"Your theory must be the correct one," I finally admitted; "it was undoubtedly Eleanore who spoke. She believes in Mary’s guilt, and I have been blind, indeed, not to have seen it from the first."
"If Eleanore Leavenworth believes in her cousin’s criminality, she must have some good reasons for doing so."
I was obliged to admit that too.
"She did not conceal in her bosom that telltale key,—found who knows where?—and destroy, or seek to destroy, it and the letter which introduced her cousin to the public as the unprincipled destroyer of a trusting man’s peace, for nothing."
"No, no."
"And yet you, a stranger, a young man who have never seen Mary Leavenworth in any other light than that in which her coquettish nature sought to display itself, presume to say she is innocent, in the face of the attitude maintained from the first by her cousin!"

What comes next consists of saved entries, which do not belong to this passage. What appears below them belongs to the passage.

-- ==== Sys2Proof/Tests/Slice0.lean ====
section
/-! SUPPORT. Tests. Expected values are those of spec/95_test_vectors.md (the section is named at each
group) or are worked by hand from the rule named; the words of the decoding tests are written out from the
bit positions of 30_encoding R91, R93 and the table of R95. Each step test presents one command word to the
command port. The witnesses show, for every statement with hypotheses, a state that meets them. -/

namespace Sys2Proof.Tests

set_option Elab.async false

open Sys2Proof.Machine

/-! The contexts of 95 section 1.2, and a small binary one: GF(8) with f = z³ + z + 1 and the curve
y² + xy = x³ + x² + 1, of order 14. -/

/-- The staged context of 95 section 1.2. -/
def staged : Ctx :=
  { Ctx.zero Build.toy with
    fpP := 65521
    sfCnt := 2
    sfTop := 16
    sfTerms := [⟨true, 4⟩, ⟨false, 0⟩, ⟨false, 0⟩, ⟨false, 0⟩]
    ep := ⟨65476, 45, 15, 15, 65563, 1⟩
    fa := 3
    eb := ⟨1, 1, 3, 0x17588, 65587, 2⟩
    ebFlags := ⟨true, false, false⟩ }

/-- The state before `CTX.INIT` in 95 section 1.2. -/
def before : State := { State.reset with ctx := staged }

/-- The state after `CTX.INIT` in 95 section 1.2. -/
def toy : State :=
  { before with
    ctx := { staged with fpU := 0xEF, fpOne := 15, rr := 225 }
    status := ⟨false, true, false, true⟩ }

/-- The same on the build `TOY-S`. -/
def toyS : State :=
  { toy with
    build := Build.toyS
    ctx := { toy.ctx with fpOne := 1, ep := ⟨65518, 3, 1, 1, 65563, 1⟩ } }

/-- A build with m = 3. -/
def tinyBuild : Build := { Build.toy with m := 3, chain := [(0, 0)] }

/-- The state after CTX.INIT with the small binary field. -/
def tiny : State :=
  { State.resetOf tinyBuild with
    ctx := { toy.ctx with fa := 1, eb := ⟨1, 1, 3, 0, 7, 2⟩ }
    status := ⟨false, true, false, true⟩ }

/-- The state an outcome leads to; the reset state where it is none. -/
def after (o : Host.Outcome State Fault Refusal) : State :=
  match o with
  | .next s => s
  | _ => State.reset

/-- The state after the step that takes the command word `w` at the port. -/
def ran (w : Nat) (s : State) : State := after (step (s.withFetchWord 32 w))

/-- The prime generator of 95 section 1.2, normalised, in Montgomery form. -/
def gP : PointReg := ⟨15, 15, 15, true⟩

/-- The binary generator of 95 section 1.2. -/
def gB : PointReg := ⟨0x3, 0x17588, 1, true⟩

/-! WellFormed: one ill-formed term for each check of 30_encoding R104. -/

theorem test_ill_formed_zero_sp :
    (Instr.dvZero 0 1).wf = false := by decide

theorem test_ill_formed_copy_sp :
    (Instr.dvCopy 9 1 2).wf = false := by decide

theorem test_ill_formed_cmp_sp :
    (Instr.dvCmp 7 1 2).wf = false := by decide

theorem test_ill_formed_div :
    (Instr.bnDiv 4 4 0 1).wf = false := by decide

theorem test_ill_formed_naf :
    (Instr.recNaf 2 1 1).wf = false := by decide

theorem test_ill_formed_jsf :
    (Instr.recJsf 1 1 2).wf = false := by decide

theorem test_ill_formed_tnaf :
    (Instr.recTnaf 2 1 9).wf = false := by decide

theorem test_ill_formed_win :
    (Instr.recWin 3 1 0).wf = false := by decide

theorem test_ill_formed_reg :
    (Instr.recReg 4 1 9).wf = false := by decide

theorem test_ill_formed_sim_source :
    (Instr.fbInvSim 8 15 1).wf = false := by decide

theorem test_ill_formed_sim_target :
    (Instr.fbInvSim 12 0 4).wf = false := by decide

theorem test_well_formed :
    (Instr.dvZero 8 1).wf = true ∧ (Instr.recNaf 2 1 8).wf = true ∧ (Instr.fbInvSim 0 0 15).wf = true := by decide

/-! Decoding: every constructor, by a word of its row. -/

theorem test_decode_sys :
    decodeTableWord 32 0x00000000 = some (.nop) ∧
    decodeTableWord 32 0x01000000 = some (.ctxInit) ∧
    decodeTableWord 32 0x02000000 = some (.clrerr) := by decide +kernel

theorem test_decode_dv :
    decodeTableWord 32 0x10400003 = some (.dvZero 3 4) ∧
    decodeTableWord 32 0x11310005 = some (.dvCopy 5 3 1) ∧
    decodeTableWord 32 0x12001002 = some (.dvCmp 2 0 1) := by decide +kernel

theorem test_decode_bn :
    decodeTableWord 32 0x20201000 = some (.bnAdd 2 0 1) ∧
    decodeTableWord 32 0x21201000 = some (.bnSub 2 0 1) ∧
    decodeTableWord 32 0x22301000 = some (.bnMul 3 0 1) ∧
    decodeTableWord 32 0x23300000 = some (.bnSqr 3 0) ∧
    decodeTableWord 32 0x24401500 = some (.bnDiv 4 5 0 1) ∧
    decodeTableWord 32 0x25601000 = some (.bnMod 6 0 1) ∧
    decodeTableWord 32 0x26901000 = some (.bnGcd 9 0 1) ∧
    decodeTableWord 32 0x2771003C = some (.bnLsh 7 1 60) ∧
    decodeTableWord 32 0x28800001 = some (.bnRsh 8 0 1) := by decide +kernel

theorem test_decode_rec :
    decodeTableWord 32 0x30210004 = some (.recNaf 2 1 4) ∧
    decodeTableWord 32 0x31012000 = some (.recJsf 0 1 2) ∧
    decodeTableWord 32 0x32510004 = some (.recTnaf 5 1 4) ∧
    decodeTableWord 32 0x33310008 = some (.recWin 3 1 8) ∧
    decodeTableWord 32 0x34410004 = some (.recReg 4 1 4) := by decide +kernel

theorem test_decode_fp :
    decodeTableWord 32 0x40201000 = some (.fpAdd 2 0 1) ∧
    decodeTableWord 32 0x41201000 = some (.fpSub 2 0 1) ∧
    decodeTableWord 32 0x42200000 = some (.fpNeg 2 0) ∧
    decodeTableWord 32 0x43200000 = some (.fpDbl 2 0) ∧
    decodeTableWord 32 0x44200000 = some (.fpHlv 2 0) ∧
    decodeTableWord 32 0x45201000 = some (.fpMul 2 0 1) ∧
    decodeTableWord 32 0x46200000 = some (.fpSqr 2 0) ∧
    decodeTableWord 32 0x47200000 = some (.fpInv 2 0) ∧
    decodeTableWord 32 0x48201000 = some (.fpExp 2 0 1) ∧
    decodeTableWord 32 0x48731010 = some (.fpExpMonty 7 3 1) ∧
    decodeTableWord 32 0x49200000 = some (.fpSrt 2 0) ∧
    decodeTableWord 32 0x4A001000 = some (.fpCmp 0 1) ∧
    decodeTableWord 32 0x4B200000 = some (.fpConv 2 0) ∧
    decodeTableWord 32 0x4C200000 = some (.fpBack 2 0) ∧
    decodeTableWord 32 0x4D001000 = some (.fpMuln 0 0 1) ∧
    decodeTableWord 32 0x4E200000 = some (.fpRdc 2 0) ∧
    decodeTableWord 32 0x4E200010 = some (.fpRdcn 2 0) ∧
    decodeTableWord 32 0x4E200020 = some (.fpRdcs 2 0) := by decide +kernel

theorem test_decode_fb :
    decodeTableWord 32 0x50201000 = some (.fbAdd 2 0 1) ∧
    decodeTableWord 32 0x51201000 = some (.fbMul 2 0 1) ∧
    decodeTableWord 32 0x52600000 = some (.fbSqr 6 0) ∧
    decodeTableWord 32 0x53001000 = some (.fbMuln 0 0 1) ∧
    decodeTableWord 32 0x54200000 = some (.fbRdc 2 0) ∧
    decodeTableWord 32 0x55500000 = some (.fbSrt 5 0) ∧
    decodeTableWord 32 0x560D0000 = some (.fbTrc 13) ∧
    decodeTableWord 32 0x57400000 = some (.fbSlv 4 0) ∧
    decodeTableWord 32 0x5A001000 = some (.fbCmp 0 1) := by decide +kernel

theorem test_decode_fb_inv :
    decodeTableWord 32 0x58100000 = some (.fbInv 1 0) ∧
    decodeTableWord 32 0x58400010 = some (.fbInvBasic 4 0) ∧
    decodeTableWord 32 0x58500020 = some (.fbInvBinar 5 0) ∧
    decodeTableWord 32 0x58600030 = some (.fbInvAlmos 6 0) ∧
    decodeTableWord 32 0x58100040 = some (.fbInvExgcd 1 0) ∧
    decodeTableWord 32 0x58300050 = some (.fbInvItoht 3 0) ∧
    decodeTableWord 32 0x58700060 = some (.fbInvLower 7 0) ∧
    decodeTableWord 32 0x59800001 = some (.fbInvSim 8 0 1) := by decide +kernel

theorem test_decode_ep :
    decodeTableWord 32 0x60410000 = some (.epNeg 4 1) ∧
    decodeTableWord 32 0x61210000 = some (.epDbl 2 1) ∧
    decodeTableWord 32 0x62512000 = some (.epAdd 5 1 2) ∧
    decodeTableWord 32 0x63210000 = some (.epNorm 2 1) ∧
    decodeTableWord 32 0x70313000 = some (.epMul 3 1 3) ∧
    decodeTableWord 32 0x70313010 = some (.epMulBasic 3 1 3) ∧
    decodeTableWord 32 0x70313020 = some (.epMulLwnaf 3 1 3) ∧
    decodeTableWord 32 0x70313030 = some (.epMulRwnaf 3 1 3) ∧
    decodeTableWord 32 0x71011202 = some (.epSim 0 1 1 2 2) ∧
    decodeTableWord 32 0x71011212 = some (.epSimBasic 0 1 1 2 2) ∧
    decodeTableWord 32 0x71011222 = some (.epSimTrick 0 1 1 2 2) ∧
    decodeTableWord 32 0x71011232 = some (.epSimInter 0 1 1 2 2) ∧
    decodeTableWord 32 0x7151324E = some (.epSimJoint 5 1 3 2 14) := by decide +kernel

theorem test_decode_eb :
    decodeTableWord 32 0x80300000 = some (.ebNeg 3 0) ∧
    decodeTableWord 32 0x81100000 = some (.ebDbl 1 0) ∧
    decodeTableWord 32 0x82510000 = some (.ebAdd 5 1 0) ∧
    decodeTableWord 32 0x83120000 = some (.ebNorm 1 2) ∧
    decodeTableWord 32 0x84200000 = some (.ebFrb 2 0) ∧
    decodeTableWord 32 0x85300000 = some (.ebHlv 3 0) ∧
    decodeTableWord 32 0x90102000 = some (.ebMul 1 0 2) ∧
    decodeTableWord 32 0x90102010 = some (.ebMulBasic 1 0 2) ∧
    decodeTableWord 32 0x90102020 = some (.ebMulLwnaf 1 0 2) ∧
    decodeTableWord 32 0x90102030 = some (.ebMulRwnaf 1 0 2) ∧
    decodeTableWord 32 0x90102040 = some (.ebMulLodah 1 0 2) ∧
    decodeTableWord 32 0x90102050 = some (.ebMulHalve 1 0 2) ∧
    decodeTableWord 32 0x91701102 = some (.ebSim 7 0 1 1 2) ∧
    decodeTableWord 32 0x91701112 = some (.ebSimBasic 7 0 1 1 2) ∧
    decodeTableWord 32 0x91701122 = some (.ebSimTrick 7 0 1 1 2) ∧
    decodeTableWord 32 0x91701132 = some (.ebSimInter 7 0 1 1 2) ∧
    decodeTableWord 32 0x9151324E = some (.ebSimJoint 5 1 3 2 14) := by decide +kernel

theorem test_decode_undefined :
    decode 0xA0000000 = .error .badOp ∧ decode 0x58100070 = .error .badVar ∧
    decode 0x70313040 = .error .badVar ∧ decode 0x40123001 = .error .notZero ∧
    decode 0x02000001 = .error .notZero ∧ decode 0x08000000 = .error .badOp := by decide +kernel

theorem test_assembler_examples :
    (decodeTableWord 32 0x45201000).map Instr.text = some "FP.MUL FP2, FP0, FP1" ∧
    (decodeTableWord 32 0x24134200).map Instr.text = some "BN.DIV N1, N2, N3, N4" ∧
    (decodeTableWord 32 0x27550011).map Instr.text = some "BN.LSH N5, N5, 17" ∧
    (decodeTableWord 32 0x30070004).map Instr.text = some "REC.NAF RC0, N7, 4" ∧
    (decodeTableWord 32 0x58100040).map Instr.text = some "FB.INV.EXGCD FB1, FB0" ∧
    (decodeTableWord 32 0x71011242).map Instr.text = some "EP.SIM.JOINT EP0, EP1, N1, EP2, N2" ∧
    (decodeTableWord 32 0x10300007).map Instr.text = some "DV.ZERO EP3" ∧
    (decodeTableWord 32 0x59800003).map Instr.text = some "FB.INV.SIM FB8, FB0, 4" := by decide +kernel

/-! 95 section 1.2, 3.8: the context and the system commands. -/

theorem test_ctx_init_toy :
    (ran 0x01000000 { before with tape := [0, 0, 0] }) = { toy with draws := 3 } ∧
    (ran 0x01000000 { before with tape := [0, 0, 0] }).status.word = 0x0000000A := by decide +kernel

theorem test_ctx_init_even_p :
    (ran 0x01000000 { before with ctx := { staged with fpP := 0xFFF0 } }).err.word = 0x00000103 ∧
    (ran 0x01000000 { before with ctx := { staged with fpP := 0xFFF0 } }).status.word = 0x4 := by decide +kernel

theorem test_ctx_init_twice :
    (ran 0x01000000 toy).err.word = 0x00000104 := by decide +kernel

theorem test_nop_after_reset :
    (ran 0x00000000 State.reset).status.word = 0x2 := by decide +kernel

theorem test_clrerr :
    (ran 0x02000000 (ran 0xA0000000 toy)).status.word = 0x0000000A ∧
    (ran 0x02000000 (ran 0xA0000000 toy)).err.word = 0 := by decide +kernel

theorem test_malformed_clrerr :
    (ran 0x02000001 (ran 0xA0000000 toy)).err.word = 0x00000203 ∧
    (ran 0xA0000000 toy).err.word = 0x0000A003 := by decide +kernel

theorem test_dropped :
    (ran 0x45201000 (hostFault .invalidInput toy)) = hostFault .invalidInput toy := by decide +kernel

/-! 95 section 3.8: host transactions. -/

theorem test_host_write_locked :
    (after (step { toy with inbox := [.present (.write ⟨1, 0, 0, 0⟩ 7)] })).err.word = 0x00000004 ∧
    (after (step { toy with inbox := [.present (.write ⟨1, 0, 0, 0⟩ 7)] })).ctx = toy.ctx := by decide +kernel

theorem test_host_write_status :
    (after (step { toy with inbox := [.present (.write ⟨0, 0, 0, 1⟩ 0)] })).err.word = 0x00000003 := by decide +kernel

theorem test_host_read_unmapped :
    (after (step { toy with inbox := [.present (.read ⟨9, 0, 0, 0⟩)] })).reply = some 0 ∧
    (after (step { toy with inbox := [.present (.read ⟨9, 0, 0, 0⟩)] })).err.word = 0x00000003 := by decide +kernel

theorem test_host_write_digit :
    (after (step { toy with inbox := [.present (.write ⟨5, 3, 0, 1⟩ 0xAB)] })).fp[(3 : Reg)] = 0xAB00 := by decide +kernel

theorem test_host_read_chain :
    (after (step { toy with inbox := [.present (.read ⟨1, 4, 0, 3⟩)] })).reply = some 0x0202 := by decide +kernel

theorem test_host_stage_term :
    (after (step { State.reset with inbox := [.present (.write ⟨1, 2, 0, 2⟩ 0x80000004)] })).ctx.sfTerms.head? = some ⟨true, 4⟩ := by decide +kernel

theorem test_status_read_while_busy :
    after (step { toy with
      running := some 0
      status := ⟨true, false, false, true⟩
      inbox := [.present (.read statusAddr)] }) =
    { toy with running := some 0, status := ⟨true, false, false, true⟩, reply := some 9 } := by decide +kernel

theorem test_reset_while_busy :
    after (step { toy with
      tape := [0]
      inbox := [.present (.write cmdAddr 0x01000000), .present .reset] }) = { State.reset with draws := 1 } := by decide +kernel

theorem test_write_while_busy :
    after (step { toy with
      running := some 0
      inbox := [.present (.write cmdAddr 0), .present (.read statusAddr)] }) =
    { toy with running := some 0, held := [.write cmdAddr 0], inbox := [.present (.read statusAddr)] } := by decide +kernel

theorem test_status_read_passes_held :
    after (step { toy with
      running := some 0
      status := ⟨true, false, false, true⟩
      held := [.read ⟨0, 0, 0, 2⟩]
      inbox := [.present (.read statusAddr)] }) =
    { toy with
      running := some 0
      status := ⟨true, false, false, true⟩
      held := [.read ⟨0, 0, 0, 2⟩]
      reply := some 9 } := by decide +kernel

theorem test_reset_passes_held :
    after (step { toy with
      running := some 0
      held := [.read statusAddr]
      inbox := [.present .reset]
      tape := [1] }) = { State.reset with held := [.read statusAddr], draws := 1 } := by decide +kernel

/-- 20_memory R80: a read of `STATUS` is answered while a command runs that had itself waited: bits 0 and 3. -/
theorem test_status_read_during_held_command :
    after (step { toy with held := [.write cmdAddr 0], inbox := [.present (.read statusAddr)] }) =
    { toy with running := some 0, status := ⟨true, false, false, true⟩, reply := some 9 } := by decide +kernel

"But," said I, in my great unwillingness to accept his conclusions, "Eleanore Leavenworth is but mortal. She may have been mistaken in her inferences. She has never stated what her suspicion was founded upon; nor can we know what basis she has for maintaining the attitude you speak of. Clavering is as likely as Mary to be the assassin, for all we know, and possibly for all she knows."
"You seem to be almost superstitious in your belief in Clavering’s guilt."
I recoiled. Was I? Could it be that Mr. Harwell’s fanciful conviction in regard to this man had in any way influenced me to the detriment of my better judgment?